4.3. Final results for the energy spectrum

We use parametric representation (71) and transform the integral, inverting relation between L and

log K / q

(see details in [7]).

We arrive at the following correlation

\begin{matrix} 〈\vec{ω} \cdot \vec{ω} (k)〉 = \frac{ν^{2}}{\sqrt{ν (t + t_{0})}} G_{N} (K) H (K) / K; \end{matrix}

(80)

\begin{matrix} K = | \vec{k} | \sqrt{ν (t + t_{0})}; \end{matrix}

(81)

\begin{matrix} G_{N} (K) = \int_{K}^{N} \frac{q^{2} Φ (⌊ q ⌋) exp (L (q / K))}{| f^{'} (L (q / K)) |} d q; \end{matrix}

(82)

\begin{matrix} L (q / K) = f^{- 1} (log K / q); \end{matrix}

(83)

\begin{matrix} H (K) = \frac{2}{π^{3}} \sum_{n = 1}^{\infty} \frac{φ (n)}{n^{5}} δ (A K^{b} - \frac{1}{n^{2} π^{2}}) + π Φ (⌊\frac{1}{\sqrt{A K^{b}} π}⌋); \end{matrix}

(84)

Here

w = f^{- 1} (ξ)

is the real root of equation

f (w) = ξ

. In our case

ξ = log (K / q) \to - \infty

, and

f^{- 1} (ξ) \propto ξ^{\frac{1}{3}} \to - {(log q)}^{\frac{1}{3}}

These estimates show that function

G_{N} (K)

in continuum limit

N \to \infty

tends to a constant, independent of K, but growing with N

\begin{matrix} G_{N} (K) \propto F (N) \end{matrix}

(85)

This work neglects such normalization factors, not affecting the energy spectrum.

The summation

\sum_{n}

in H(K) at any given K selects only one term with a quantized spectrum in the energy

\begin{matrix} E (k, t) \propto k^{2} 〈\vec{v} \cdot \vec{v} (k)〉 \propto 〈\vec{ω} \cdot \vec{ω} (k)〉 \propto \frac{ν^{2}}{\sqrt{ν (t + t_{0})}} H (K) / K; \end{matrix}

(86)

The spectrum has delta function peaks at

\begin{matrix} K_{n} = \frac{1}{{(A n^{2} π^{2})}^{\frac{1}{b}}}, n = 1, 2, \dots; \end{matrix}

(87)

\begin{matrix} | \vec{k} |_{n} = \frac{K_{n}}{\sqrt{ν (t + t_{0})}}; \end{matrix}

(88)

The whole spectrum support lies at

K < K_{1}

; otherwise, both terms in

H (K)

vanish.
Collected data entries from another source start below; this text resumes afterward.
-- ==== Sys2Proof/Certificates/Slice0/Obligations.lean ====
section
/-! DEFINITION. The statements for the provers. Each docstring names the rules of spec/ it formalises. States are given
whole, by what changes in them, wherever an instruction stores nothing to an image: that is the frame too. -/

open Sys2Proof Sys2Proof.Machine

/-! ## Encoding -/

/-- 30_encoding.md R100, R101, R108, R109: what the encoder writes for a well-formed instruction the decoder reads back,
every field at every value, for every OPCODE map without a repeated opcode, every FAMILY and every IO_BASE that is a
multiple of 4 (log 17, log 27). -/
def Obligations.DecodeEncodeRoundTrip : Prop :=
  ∀ (p : Params) (i : Instr), p.opcodes.distinct = true → p.ioBase.extractLsb' 0 2 = 0 → WellFormed p i = true →
    decode p (encode p i) = .ok i

/-- 30_encoding.md R101, R109, R110: every six bytes decode to a well-formed instruction, and encoding it gives the six
bytes back; no bit is dropped. -/
def Obligations.EverySixBytesDecode : Prop :=
  ∀ (p : Params) (b0 b1 b2 b3 b4 b5 : Byte), ∃ i : Instr,
    decode p (.cdb [b0, b1, b2, b3, b4, b5]) = .ok i ∧ WellFormed p i = true ∧
    encode p i = .cdb [b0, b1, b2, b3, b4, b5]

/-- 30_encoding.md R100 and 20_memory.md R71, R72: an 8-bit access is decoded by address bits 1:0 and the direction
alone; an access of another width is refused. -/
def Obligations.BusDecodeByOffsetAndDirection : Prop :=
  ∀ (a : Access),
    (a.width ≠ 8 → decodeAccess a = .error .accessWidth) ∧
    (a.width = 8 → a.write = true →
      (a.addr.toNat % 4 = 0 → decodeAccess a = .ok (.dataWrite a.data)) ∧
      (a.addr.toNat % 4 = 1 → decodeAccess a = .ok (.resetWrite a.data)) ∧
      (a.addr.toNat % 4 = 2 → decodeAccess a = .ok (.selectWrite a.data)) ∧
      (a.addr.toNat % 4 = 3 → decodeAccess a = .ok (.maskWrite a.data))) ∧
    (a.width = 8 → a.write = false →
      (a.addr.toNat % 4 = 0 → decodeAccess a = .ok .dataRead) ∧
      (a.addr.toNat % 4 = 1 → decodeAccess a = .ok .statusRead) ∧
      (a.addr.toNat % 4 = 2 → decodeAccess a = .ok .switchRead) ∧
      (a.addr.toNat % 4 = 3 → decodeAccess a = .ok .maskRead))

/-- 30_encoding.md R101, R108; 95_test_vectors.md V20, S8 (its SEEK to cylinder 400), V41 and the unknown and the
DTC_GET_GEOM row of section 2.3: these command blocks decode to what they stand for. The opcodes but READ's are general
knowledge by the spec's own mark, PRESUMED in log 4. -/
def Obligations.SampleWordsDecode : Prop :=
  let p := Params.ofFamily .xebec
  decode p (.cdb [0x08, 0x23, 0xC5, 0x12, 0x01, 0x00]) =
      .ok (.read { drive := 1, head := 3, sector := 5, cyl := 786, count := 1, control := 0 }) ∧
  decode p (.cdb [0x0B, 0x00, 0x40, 0x90, 0x00, 0x00]) =
      .ok (.seek { drive := 0, head := 0, sector := 0, cyl := 400, count := 0, control := 0 }) ∧
  decode p (.cdb [0x05, 0x03, 0x4F, 0x31, 0x03, 0x00]) =
      .ok (.verify { drive := 0, head := 3, sector := 15, cyl := 305, count := 3, control := 0 }) ∧
  decode p (.cdb [0xFF, 0x00, 0x00, 0x00, 0x00, 0x00]) =
      .ok (.wrongDtcGetGeom { drive := 0, head := 0, sector := 0, cyl := 0, count := 0, control := 0 }) ∧
  decode p (.cdb [0x55, 0x00, 0x00, 0x00, 0x00, 0x00]) =
      .ok (.unknown 0x55 { drive := 0, head := 0, sector := 0, cyl := 0, count := 0, control := 0 })

/-! ## The step of the machine -/

/-- 20_memory.md R91: when the host's turn comes and its access decodes to `i`, the step is `i` at that state, the turn
taken. -/
def Obligations.HostTurnRunsTheAccess : Prop :=
  ∀ (s : State) (a : Access) (rest : List Turn) (i : Instr),
    s.fault = false → s.configOk = true → s.attached = true → s.turns = .host a :: rest →
    decodeAccess a = .ok i → step s = exec i { s with turns := rest }

/-- 41_state_machine.md R170, R173: when the scheduler's turn comes and a step is pending, it stops being pending and
the command in the command buffer runs, with the DMA answers the turn brings; with none pending no step runs. -/
def Obligations.SchedulerTurnRunsTheCommand : Prop :=
  ∀ (s : State) (dma : DmaAnswer) (rest : List Turn),
    s.fault = false → s.configOk = true → s.attached = true → s.turns = .fire dma :: rest →
    (s.pending.isSome = true →
      step s = exec (decodeCommand s.params s.command) { s with turns := rest, dma := dma, pending := none }) ∧
    (s.pending = none → step s = .next { s with turns := rest })

/-- 60_exceptions.md R322 and log 7 (a DESIGN CHOICE of the model): with no turn left and nothing pending the state
stays; with a step pending it fires, its DMA answers free. -/
def Obligations.SilentHostLetsTheSchedulerRun : Prop :=
  ∀ (s : State), s.fault = false → s.configOk = true → s.attached = true → s.turns = [] →
    (s.pending = none → step s = .next s) ∧
    (s.pending.isSome = true → ∃ dma : DmaAnswer,
      step s = exec (decodeCommand s.params s.command) { s with dma := dma, pending := none, draws := s.draws + 1 })

/-- 20_memory.md R72, R83, R84; 60_exceptions.md R303; 00_scope.md R10: where the machine stops, and how; and that it
stops nowhere else. Host accesses are always enabled (40_register_interface.md R140) and no protocol violation stops the
block (41_state_machine.md R187): from a state that meets the invariant every 8-bit access, fire, detach and silence of
an instance without the mark has a next state, and so have an attach and silence after detach. The names, the turns and
what the stops of an ended or a second instance are, are the model's (log 11, 16, 17, 21). -/
def Obligations.StopsAreNamed : Prop :=
  (∀ s : State, s.fault = true → step s = .fault .imageContract) ∧
  (∀ s : State, s.fault = false → s.configOk = false → step s = .refused .configuration) ∧
  (∀ (s : State) (a : Access) (rest : List Turn), s.fault = false → s.configOk = true → s.attached = true →
    s.turns = .host a :: rest → a.width ≠ 8 → step s = .refused .accessWidth) ∧
  (∀ (s : State) (a : Access) (rest : List Turn), s.fault = false → s.configOk = true → s.attached = false →
    s.turns = .host a :: rest → step s = .refused .detached) ∧
  (∀ (s : State) (u : Turn) (rest : List Turn), s.fault = false → s.configOk = true → s.attached = false →
    s.turns = u :: rest → (∃ dma, u = .fire dma) ∨ u = .detach → step s = .refused .detached) ∧
  (∀ (s : State) (rest : List Turn), s.fault = false → s.configOk = true → s.attached = true →
    s.turns = .attach :: rest → step s = .refused .attachedTwice) ∧
  (∀ s : State, s.Inv → s.fault = false → s.attached = true →
    (s.turns = [] ∨ (∃ a rest, s.turns = .host a :: rest ∧ a.width = 8) ∨ (∃ dma rest, s.turns = .fire dma :: rest) ∨
      ∃ rest, s.turns = .detach :: rest) →
    ∃ t, step s = .next t) ∧
  (∀ s : State, s.fault = false → s.configOk = true → s.attached = false →
    (s.turns = [] ∨ ∃ rest, s.turns = .attach :: rest) → ∃ t, step s = .next t)

/-- 20_memory.md R84, 70_reset_and_hazards.md R332: detach drops the pending step and leaves every image as it is; a
later attach gives the values of `AttachValues` again, over the images kept, with some bytes in the command and data
buffers. That the parameters and the drives are those of before, and that both are turns, is the model's choice
(log 21), and so is that the closing of the images (`imageClose`) shows in nothing but the end of the instance
(log 28). -/
def Obligations.DetachDropsThePendingStep : Prop :=
  (∀ (s : State) (rest : List Turn), s.fault = false → s.configOk = true → s.attached = true →
    s.turns = .detach :: rest →
    step s = .next { s with turns := rest, attached := false, pending := none }) ∧
  ∀ (s : State) (rest : List Turn), s.fault = false → s.configOk = true → s.attached = false →
    s.turns = .attach :: rest →
    ∃ (cmd : Vector Byte 6) (buf : Memory), Memory.wf buf ∧ Memory.below buf s.params.bufSize ∧
      step s = .next
        { State.attach s.params (s.drives.map (fun d => { present := d.present, phys := d.phys, image := d.image }))
            cmd buf with
          turns := rest, draws := s.draws + 1 }

/-- 10_state.md R60, 70_reset_and_hazards.md R330: every value after attach, whatever `command` and `buffer` hold; and
30_encoding.md R117: the jumper byte, drives 0 and 1 each contributing their shifted code, by the first row of the table
with their physical geometry, or the sentinel; an absent drive and drives 2 and up contribute nothing. The default table,
shifts and sentinel are general knowledge by the spec's own mark, PRESUMED in log 4. -/
def Obligations.AttachValues : Prop :=
  (∀ (p : Params) (l : List Launch) (cmd : Vector Byte 6) (buf : Memory),
    let t := State.attach p l cmd buf
    t.phase = .idle ∧ t.status = 0x00 ∧ t.command = cmd ∧ t.commandPos = 0 ∧ t.buffer = buf ∧ t.bufPos = 0 ∧
    t.bufCount = 0 ∧ t.errorCode = 0x00 ∧ t.completionByte = 0x00 ∧ t.driveSelect = 0 ∧ t.irqDmaMask = 0x00 ∧
    t.pending = none ∧ t.addr = { cyl := 0, head := 0, sector := 0, count := 0, lba := 0 } ∧ t.xferDma = false ∧
    t.stall = 0 ∧ t.log = [] ∧ t.fault = false ∧ t.drives.length = l.length ∧
    (∀ (d : Nat) (x : Launch), l[d]? = some x → ∃ dr, t.drives[d]? = some dr ∧ dr.present = x.present ∧
      dr.phys = x.phys ∧ dr.cfg = x.phys ∧ dr.currentCylinder = 0 ∧ dr.image = x.image) ∧
    t.switches = switchByte p (l.map (fun x => (x.present, x.phys))) ∧
    ∃ b0 b1 : Byte, t.switches = b0 ||| b1 ∧
      ∀ (d shift : Nat) (b : Byte),
        d = 0 ∧ shift = p.switchShift0 ∧ b = b0 ∨ d = 1 ∧ shift = p.switchShift1 ∧ b = b1 →
        ((∀ x, l[d]? = some x → x.present = false) → b = 0) ∧
        ∀ x, l[d]? = some x → x.present = true →
          (∀ pre r post, p.switchTable = pre ++ r :: post → r.geometry = x.phys →
            (∀ q ∈ pre, q.geometry ≠ x.phys) → b = (r.code.zeroExtend 8 : Byte) <<< shift) ∧
          ((∀ r ∈ p.switchTable, r.geometry ≠ x.phys) → b = (p.switchUnsupported.zeroExtend 8 : Byte) <<< shift)) ∧
  ∀ fam : Family,
    (Params.ofFamily fam).switchTable =
      [⟨⟨306, 4, 17⟩, 0⟩, ⟨⟨612, 4, 17⟩, 1⟩, ⟨⟨615, 4, 17⟩, 2⟩, ⟨⟨306, 8, 17⟩, 3⟩] ∧
    (Params.ofFamily fam).switchShift0 = 2 ∧ (Params.ofFamily fam).switchShift1 = 0 ∧
    (Params.ofFamily fam).switchUnsupported = 0

/-! ## The port accesses -/

/-- 40_register_interface.md R141: a command byte is stored; the sixth starts the command. -/
def Obligations.DataWriteStoresCommandByte : Prop :=
  ∀ (v : Byte) (s : State) (h : s.commandPos < 6), s.phase = .receiveCommand →
    exec (.dataWrite v) s = .next
      (if s.commandPos = 5 then
        { s with
          command := s.command.set s.commandPos v h, commandPos := 6, status := 0x08, phase := .startCommand
          pending := some .cmd }
      else { s with command := s.command.set s.commandPos v h, commandPos := s.commandPos + 1 })

/-- 40_register_interface.md R142 (and R155: DMA or not): a data byte is stored; the last ends the phase. -/
def Obligations.DataWriteStoresDataByte : Prop :=
  ∀ (v : Byte) (s : State), s.phase = .receiveData → s.bufPos < s.params.bufSize →
    ∃ t : State, exec (.dataWrite v) s = .next t ∧
      t = (if s.bufPos + 1 = s.bufCount then
          { s with
            buffer := t.buffer, bufPos := s.bufPos + 1, status := 0x08, phase := .receivedData
            pending := some .step }
        else { s with buffer := t.buffer, bufPos := s.bufPos + 1 }) ∧
      ∀ a, Memory.read t.buffer a = if a = s.bufPos then v else Memory.read s.buffer a

/-- 40_register_interface.md R143, R147 (R144's IRQ clear is vacuous where 10_state.md R62 holds): a port-0 access in any
other state is logged and changes nothing; the read returns 0xFF. -/
def Obligations.DataAccessElsewhereIsLogged : Prop :=
  (∀ (v : Byte) (s : State), s.phase ≠ .receiveCommand → s.phase ≠ .receiveData →
    exec (.dataWrite v) s = .next { s with log := s.log ++ [.violation .writeData] }) ∧
  (∀ (s : State), s.phase ≠ .completionByte → s.phase ≠ .sendData → s.status &&& 0x20 = 0 →
    exec .dataRead s = .next { s with busOut := 0xFF, log := s.log ++ [.violation .readData] })

/-- 40_register_interface.md R145, 60_exceptions.md R307: the completion byte is read and the block is Idle. -/
def Obligations.DataReadReturnsCompletionByte : Prop :=
  ∀ (s : State), s.phase = .completionByte →
    exec .dataRead s = .next { s with busOut := s.completionByte, status := 0x00, phase := .idle }

/-- 40_register_interface.md R146 (and R155: DMA or not): the next buffer byte is read, IRQ cleared; the last ends the
phase. -/
def Obligations.DataReadReturnsBufferByte : Prop :=
  ∀ (s : State), s.phase = .sendData → s.bufPos < s.params.bufSize →
    exec .dataRead s = .next
      (if s.bufPos + 1 = s.bufCount then
        { s with
          busOut := Memory.read s.buffer s.bufPos, bufPos := s.bufPos + 1, status := 0x08, phase := .sentData
          pending := some .step }
      else
        { s with
          busOut := Memory.read s.buffer s.bufPos, bufPos := s.bufPos + 1, status := s.status &&& 0xDF })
The critical region is

K \to 0

, which means the smaller and smaller wavevectors at larger and larger times. In the limit

K \to 0

\begin{matrix} H (K) / K \propto \frac{1}{K^{b + 1}}; \end{matrix}

(89)

\begin{matrix} E (k, t) \propto \frac{F (N) ν^{2}}{| \vec{k} |^{b + 1} {(ν (t + t_{0}))}^{1 + b / 2}}; \end{matrix}

(90)

This asymptotic power spectrum is only part of the story. There is a maximal time for any wavevector

\begin{matrix} t_{m a x} (k) = - t_{0} + \frac{K_{1}^{2}}{ν {\vec{k}}^{2}} \end{matrix}

(91)

The decay stops at this wavelength after this moment, as

H (K > K_{1}) = 0

The quantum effects lead to peaks and jumps at finite

K = k \sqrt{ν (t + t_{0})}

. Only the average over a large range of the spectrum approaches the scaling law.

The integral over

\vec{k}

would lead to a simple power law for the energy dissipation rate

\begin{matrix} E \propto \frac{4 π}{{(2 π)}^{3}} \int_{0}^{\infty} d k k^{2} 〈\vec{ω} \cdot \vec{ω} (k)〉 \propto \frac{ν^{2}}{2 π^{2} ν (t + t_{0})} \int_{0}^{\infty} d k k H (k \sqrt{ν (t + t_{0})}) = \\ \frac{\int_{0}^{K_{1}} K d K H (K)}{2 π^{2} {(t + t_{0})}^{2}} \end{matrix}

(92)

The normalization integral

\int_{0}^{K_{1}} K d K H (K)

is a universal number

\begin{matrix} \int_{0}^{K_{1}} K d K H (K) = \frac{1}{2} π^{- \frac{b + 4}{b}} A^{- 2 / b} (\frac{π^{2} ζ (\frac{4}{b} - 1)}{ζ (\frac{4}{b})} + \frac{4 ζ (2 + \frac{4}{b})}{b ζ (3 + \frac{4}{b})}) = 1.05869 \times 10^{7} \end{matrix}

(93)

This law agrees with the exact computation of the same quantity made in [4]. Comparing coefficients in front of

{(t + t_{0})}^{- 2}

, one can restore the missing normalization factor in our energy spectrum.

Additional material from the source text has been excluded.